# Exercise aim:
Nothing but the lines from the start of the records through the line that contains "(Reg.LANE_STATUS.CAL_DONE n) &&" is to be copied, and each is to be copied exactly.

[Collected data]
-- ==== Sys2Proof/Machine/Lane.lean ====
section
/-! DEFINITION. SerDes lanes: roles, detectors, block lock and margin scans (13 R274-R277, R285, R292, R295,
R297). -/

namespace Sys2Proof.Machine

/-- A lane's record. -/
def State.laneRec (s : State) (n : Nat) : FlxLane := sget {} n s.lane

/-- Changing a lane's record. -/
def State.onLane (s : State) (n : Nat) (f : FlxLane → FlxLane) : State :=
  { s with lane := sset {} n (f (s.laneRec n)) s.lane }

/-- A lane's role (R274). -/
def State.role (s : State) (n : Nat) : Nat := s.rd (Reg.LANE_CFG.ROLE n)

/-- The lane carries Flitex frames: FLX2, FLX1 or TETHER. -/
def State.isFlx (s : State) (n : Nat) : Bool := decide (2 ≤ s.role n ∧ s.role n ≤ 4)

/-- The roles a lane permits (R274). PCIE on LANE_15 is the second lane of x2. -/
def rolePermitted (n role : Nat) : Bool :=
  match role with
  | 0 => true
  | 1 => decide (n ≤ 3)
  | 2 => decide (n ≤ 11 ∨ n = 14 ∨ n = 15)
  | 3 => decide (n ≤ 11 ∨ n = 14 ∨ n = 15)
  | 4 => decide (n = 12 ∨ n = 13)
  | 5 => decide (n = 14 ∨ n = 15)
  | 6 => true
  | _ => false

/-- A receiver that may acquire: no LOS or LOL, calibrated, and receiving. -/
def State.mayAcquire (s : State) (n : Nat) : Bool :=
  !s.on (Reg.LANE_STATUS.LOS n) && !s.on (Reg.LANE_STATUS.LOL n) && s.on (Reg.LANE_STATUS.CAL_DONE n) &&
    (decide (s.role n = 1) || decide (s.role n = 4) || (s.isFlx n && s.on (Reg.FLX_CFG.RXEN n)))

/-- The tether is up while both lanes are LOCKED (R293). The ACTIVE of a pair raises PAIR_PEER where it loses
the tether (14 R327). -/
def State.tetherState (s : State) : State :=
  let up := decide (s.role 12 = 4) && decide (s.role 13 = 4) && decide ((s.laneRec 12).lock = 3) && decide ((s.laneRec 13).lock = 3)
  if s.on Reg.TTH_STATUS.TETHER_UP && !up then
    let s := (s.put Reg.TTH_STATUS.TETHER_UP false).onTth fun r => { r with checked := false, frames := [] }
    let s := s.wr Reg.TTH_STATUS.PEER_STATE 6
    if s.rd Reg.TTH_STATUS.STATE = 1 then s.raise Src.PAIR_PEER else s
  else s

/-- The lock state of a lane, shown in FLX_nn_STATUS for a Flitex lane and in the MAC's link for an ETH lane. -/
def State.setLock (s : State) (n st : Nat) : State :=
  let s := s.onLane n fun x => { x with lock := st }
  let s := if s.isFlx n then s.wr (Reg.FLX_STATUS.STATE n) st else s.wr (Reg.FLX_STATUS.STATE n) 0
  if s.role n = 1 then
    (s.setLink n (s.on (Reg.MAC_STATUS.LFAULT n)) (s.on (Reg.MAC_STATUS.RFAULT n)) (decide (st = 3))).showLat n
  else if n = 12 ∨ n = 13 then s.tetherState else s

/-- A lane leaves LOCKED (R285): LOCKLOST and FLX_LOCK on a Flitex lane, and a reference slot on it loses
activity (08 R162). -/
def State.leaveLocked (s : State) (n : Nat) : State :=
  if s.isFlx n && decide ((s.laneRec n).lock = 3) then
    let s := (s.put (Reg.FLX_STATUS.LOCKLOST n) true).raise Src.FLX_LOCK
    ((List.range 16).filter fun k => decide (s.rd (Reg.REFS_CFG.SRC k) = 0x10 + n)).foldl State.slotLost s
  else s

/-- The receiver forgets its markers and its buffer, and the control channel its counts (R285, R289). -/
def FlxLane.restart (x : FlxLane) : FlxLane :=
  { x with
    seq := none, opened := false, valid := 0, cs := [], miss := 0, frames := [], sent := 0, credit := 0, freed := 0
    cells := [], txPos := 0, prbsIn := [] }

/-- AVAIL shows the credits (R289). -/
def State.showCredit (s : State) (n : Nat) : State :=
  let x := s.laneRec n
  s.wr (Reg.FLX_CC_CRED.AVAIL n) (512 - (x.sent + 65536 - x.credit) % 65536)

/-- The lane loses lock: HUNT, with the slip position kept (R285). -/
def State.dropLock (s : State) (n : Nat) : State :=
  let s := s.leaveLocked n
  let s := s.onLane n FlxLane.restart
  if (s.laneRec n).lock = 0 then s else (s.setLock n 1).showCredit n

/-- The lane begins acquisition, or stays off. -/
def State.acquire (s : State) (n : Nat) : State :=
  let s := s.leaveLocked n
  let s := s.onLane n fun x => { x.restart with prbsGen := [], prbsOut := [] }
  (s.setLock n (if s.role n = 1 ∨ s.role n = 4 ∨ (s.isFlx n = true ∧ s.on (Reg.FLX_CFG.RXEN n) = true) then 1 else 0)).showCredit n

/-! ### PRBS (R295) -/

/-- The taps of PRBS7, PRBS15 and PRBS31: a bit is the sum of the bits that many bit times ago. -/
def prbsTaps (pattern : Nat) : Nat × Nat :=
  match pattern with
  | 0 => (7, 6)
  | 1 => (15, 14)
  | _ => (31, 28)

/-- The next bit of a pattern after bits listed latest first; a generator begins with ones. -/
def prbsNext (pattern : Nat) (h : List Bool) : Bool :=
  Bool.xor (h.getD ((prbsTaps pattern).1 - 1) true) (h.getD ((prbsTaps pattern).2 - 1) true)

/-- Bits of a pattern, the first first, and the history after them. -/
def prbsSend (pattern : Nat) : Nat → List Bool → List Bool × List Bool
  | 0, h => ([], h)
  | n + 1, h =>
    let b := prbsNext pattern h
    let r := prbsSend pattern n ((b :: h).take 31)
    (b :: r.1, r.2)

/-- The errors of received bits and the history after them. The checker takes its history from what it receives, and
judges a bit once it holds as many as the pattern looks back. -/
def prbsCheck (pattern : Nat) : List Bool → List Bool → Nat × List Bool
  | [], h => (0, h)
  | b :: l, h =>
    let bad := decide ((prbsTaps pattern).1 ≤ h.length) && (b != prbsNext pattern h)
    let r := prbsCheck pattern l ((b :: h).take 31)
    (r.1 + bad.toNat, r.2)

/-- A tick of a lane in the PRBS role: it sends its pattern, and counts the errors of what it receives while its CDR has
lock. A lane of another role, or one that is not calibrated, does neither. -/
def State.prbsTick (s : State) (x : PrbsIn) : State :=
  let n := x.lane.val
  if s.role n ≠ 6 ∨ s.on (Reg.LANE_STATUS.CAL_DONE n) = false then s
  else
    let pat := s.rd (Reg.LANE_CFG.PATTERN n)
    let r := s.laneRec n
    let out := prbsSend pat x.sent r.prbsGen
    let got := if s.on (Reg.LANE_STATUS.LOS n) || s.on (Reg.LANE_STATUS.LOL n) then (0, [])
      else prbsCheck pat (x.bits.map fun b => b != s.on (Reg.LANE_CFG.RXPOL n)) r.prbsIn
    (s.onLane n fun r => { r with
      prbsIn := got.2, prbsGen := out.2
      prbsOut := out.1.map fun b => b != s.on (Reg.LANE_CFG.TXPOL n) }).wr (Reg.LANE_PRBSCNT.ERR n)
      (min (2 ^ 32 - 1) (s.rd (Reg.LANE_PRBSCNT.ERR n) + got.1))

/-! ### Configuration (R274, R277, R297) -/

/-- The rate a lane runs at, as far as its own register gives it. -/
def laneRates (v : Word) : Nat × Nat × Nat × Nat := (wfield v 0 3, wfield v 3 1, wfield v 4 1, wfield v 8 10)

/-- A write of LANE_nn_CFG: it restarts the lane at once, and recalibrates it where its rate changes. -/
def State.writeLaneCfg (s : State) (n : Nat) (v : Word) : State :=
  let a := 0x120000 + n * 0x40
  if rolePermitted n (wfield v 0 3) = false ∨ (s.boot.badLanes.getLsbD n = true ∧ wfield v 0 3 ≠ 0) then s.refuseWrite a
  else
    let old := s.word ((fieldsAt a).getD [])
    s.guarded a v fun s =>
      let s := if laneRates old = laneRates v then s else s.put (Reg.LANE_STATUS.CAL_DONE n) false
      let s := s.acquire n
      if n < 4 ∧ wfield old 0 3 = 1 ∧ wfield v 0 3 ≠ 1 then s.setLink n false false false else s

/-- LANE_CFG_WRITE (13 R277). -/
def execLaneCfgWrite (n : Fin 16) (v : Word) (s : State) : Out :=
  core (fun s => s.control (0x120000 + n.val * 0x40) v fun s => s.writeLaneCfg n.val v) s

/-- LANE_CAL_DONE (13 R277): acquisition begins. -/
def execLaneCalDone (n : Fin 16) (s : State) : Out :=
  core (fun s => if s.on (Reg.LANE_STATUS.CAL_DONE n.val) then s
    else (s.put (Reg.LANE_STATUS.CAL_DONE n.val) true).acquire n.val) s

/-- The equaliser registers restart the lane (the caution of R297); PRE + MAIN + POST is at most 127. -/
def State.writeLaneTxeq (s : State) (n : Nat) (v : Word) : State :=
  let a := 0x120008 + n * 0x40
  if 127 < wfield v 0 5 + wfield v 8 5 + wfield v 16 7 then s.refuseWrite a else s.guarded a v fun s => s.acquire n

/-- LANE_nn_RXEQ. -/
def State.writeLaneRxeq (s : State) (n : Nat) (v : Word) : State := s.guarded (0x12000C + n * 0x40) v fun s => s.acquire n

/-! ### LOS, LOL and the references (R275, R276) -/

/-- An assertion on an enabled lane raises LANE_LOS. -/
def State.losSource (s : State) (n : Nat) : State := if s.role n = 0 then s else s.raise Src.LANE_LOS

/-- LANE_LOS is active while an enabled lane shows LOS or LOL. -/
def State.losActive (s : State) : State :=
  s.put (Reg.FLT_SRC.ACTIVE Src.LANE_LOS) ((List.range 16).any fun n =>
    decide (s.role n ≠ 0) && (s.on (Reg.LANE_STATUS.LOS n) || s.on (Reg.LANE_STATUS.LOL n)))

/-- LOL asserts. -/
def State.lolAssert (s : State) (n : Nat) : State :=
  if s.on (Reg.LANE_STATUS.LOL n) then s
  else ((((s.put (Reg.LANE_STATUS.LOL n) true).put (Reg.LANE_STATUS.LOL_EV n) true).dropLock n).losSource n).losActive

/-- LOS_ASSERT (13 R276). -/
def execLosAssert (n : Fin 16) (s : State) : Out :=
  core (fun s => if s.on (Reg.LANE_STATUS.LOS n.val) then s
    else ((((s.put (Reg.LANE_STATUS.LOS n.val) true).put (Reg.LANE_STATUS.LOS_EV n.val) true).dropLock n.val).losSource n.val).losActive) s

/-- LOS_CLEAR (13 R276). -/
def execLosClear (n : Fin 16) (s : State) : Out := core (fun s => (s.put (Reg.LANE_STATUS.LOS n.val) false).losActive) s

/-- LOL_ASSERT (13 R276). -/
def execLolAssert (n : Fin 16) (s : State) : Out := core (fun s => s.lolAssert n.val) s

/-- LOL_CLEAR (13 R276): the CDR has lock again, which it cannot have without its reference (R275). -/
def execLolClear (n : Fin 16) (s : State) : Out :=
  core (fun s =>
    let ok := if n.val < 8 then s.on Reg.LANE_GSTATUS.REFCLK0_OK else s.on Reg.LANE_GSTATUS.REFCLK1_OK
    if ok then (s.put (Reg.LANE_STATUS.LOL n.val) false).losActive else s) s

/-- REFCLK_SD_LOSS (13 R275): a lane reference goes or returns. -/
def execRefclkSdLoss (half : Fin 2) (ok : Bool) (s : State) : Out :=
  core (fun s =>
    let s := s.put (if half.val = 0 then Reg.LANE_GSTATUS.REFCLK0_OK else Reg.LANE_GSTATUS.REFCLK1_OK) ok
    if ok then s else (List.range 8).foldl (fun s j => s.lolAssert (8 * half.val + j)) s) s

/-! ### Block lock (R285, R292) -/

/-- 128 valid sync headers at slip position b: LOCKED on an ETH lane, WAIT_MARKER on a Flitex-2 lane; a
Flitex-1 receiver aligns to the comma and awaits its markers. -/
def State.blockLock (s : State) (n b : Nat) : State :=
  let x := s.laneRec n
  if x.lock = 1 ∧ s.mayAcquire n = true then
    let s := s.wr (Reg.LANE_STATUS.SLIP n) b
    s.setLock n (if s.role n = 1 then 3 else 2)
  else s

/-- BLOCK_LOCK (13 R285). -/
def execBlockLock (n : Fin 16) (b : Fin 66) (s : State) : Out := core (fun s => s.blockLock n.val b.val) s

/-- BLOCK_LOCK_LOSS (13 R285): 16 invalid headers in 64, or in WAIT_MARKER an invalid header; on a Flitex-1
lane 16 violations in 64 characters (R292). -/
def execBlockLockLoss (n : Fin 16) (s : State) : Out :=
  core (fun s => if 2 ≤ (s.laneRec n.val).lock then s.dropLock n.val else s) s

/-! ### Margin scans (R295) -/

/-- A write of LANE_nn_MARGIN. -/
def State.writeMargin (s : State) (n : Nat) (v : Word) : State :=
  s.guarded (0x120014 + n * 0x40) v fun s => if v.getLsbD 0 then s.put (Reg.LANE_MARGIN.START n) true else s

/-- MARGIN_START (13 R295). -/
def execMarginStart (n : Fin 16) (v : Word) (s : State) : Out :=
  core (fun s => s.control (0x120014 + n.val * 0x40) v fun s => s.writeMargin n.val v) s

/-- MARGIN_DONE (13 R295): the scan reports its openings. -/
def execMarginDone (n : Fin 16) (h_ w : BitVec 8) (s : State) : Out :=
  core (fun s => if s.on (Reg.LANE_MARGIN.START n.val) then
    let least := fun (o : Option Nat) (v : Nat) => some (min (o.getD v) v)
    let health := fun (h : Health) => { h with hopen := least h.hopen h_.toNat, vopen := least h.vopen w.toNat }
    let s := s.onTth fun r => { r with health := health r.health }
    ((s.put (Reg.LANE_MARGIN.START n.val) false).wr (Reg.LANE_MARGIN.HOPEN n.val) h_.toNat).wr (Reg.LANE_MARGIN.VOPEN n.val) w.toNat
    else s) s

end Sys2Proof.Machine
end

# Solution to this problem:
-- ==== Sys2Proof/Machine/Lane.lean ====
section
/-! DEFINITION. SerDes lanes: roles, detectors, block lock and margin scans (13 R274-R277, R285, R292, R295,
R297). -/

namespace Sys2Proof.Machine

/-- A lane's record. -/
def State.laneRec (s : State) (n : Nat) : FlxLane := sget {} n s.lane

/-- Changing a lane's record. -/
def State.onLane (s : State) (n : Nat) (f : FlxLane → FlxLane) : State :=
  { s with lane := sset {} n (f (s.laneRec n)) s.lane }

/-- A lane's role (R274). -/
def State.role (s : State) (n : Nat) : Nat := s.rd (Reg.LANE_CFG.ROLE n)

/-- The lane carries Flitex frames: FLX2, FLX1 or TETHER. -/
def State.isFlx (s : State) (n : Nat) : Bool := decide (2 ≤ s.role n ∧ s.role n ≤ 4)

/-- The roles a lane permits (R274). PCIE on LANE_15 is the second lane of x2. -/
def rolePermitted (n role : Nat) : Bool :=
  match role with
  | 0 => true
  | 1 => decide (n ≤ 3)
  | 2 => decide (n ≤ 11 ∨ n = 14 ∨ n = 15)
  | 3 => decide (n ≤ 11 ∨ n = 14 ∨ n = 15)
  | 4 => decide (n = 12 ∨ n = 13)
  | 5 => decide (n = 14 ∨ n = 15)
  | 6 => true
  | _ => false

/-- A receiver that may acquire: no LOS or LOL, calibrated, and receiving. -/
def State.mayAcquire (s : State) (n : Nat) : Bool :=
  !s.on (Reg.LANE_STATUS.LOS n) && !s.on (Reg.LANE_STATUS.LOL n) && s.on (Reg.LANE_STATUS.CAL_DONE n) &&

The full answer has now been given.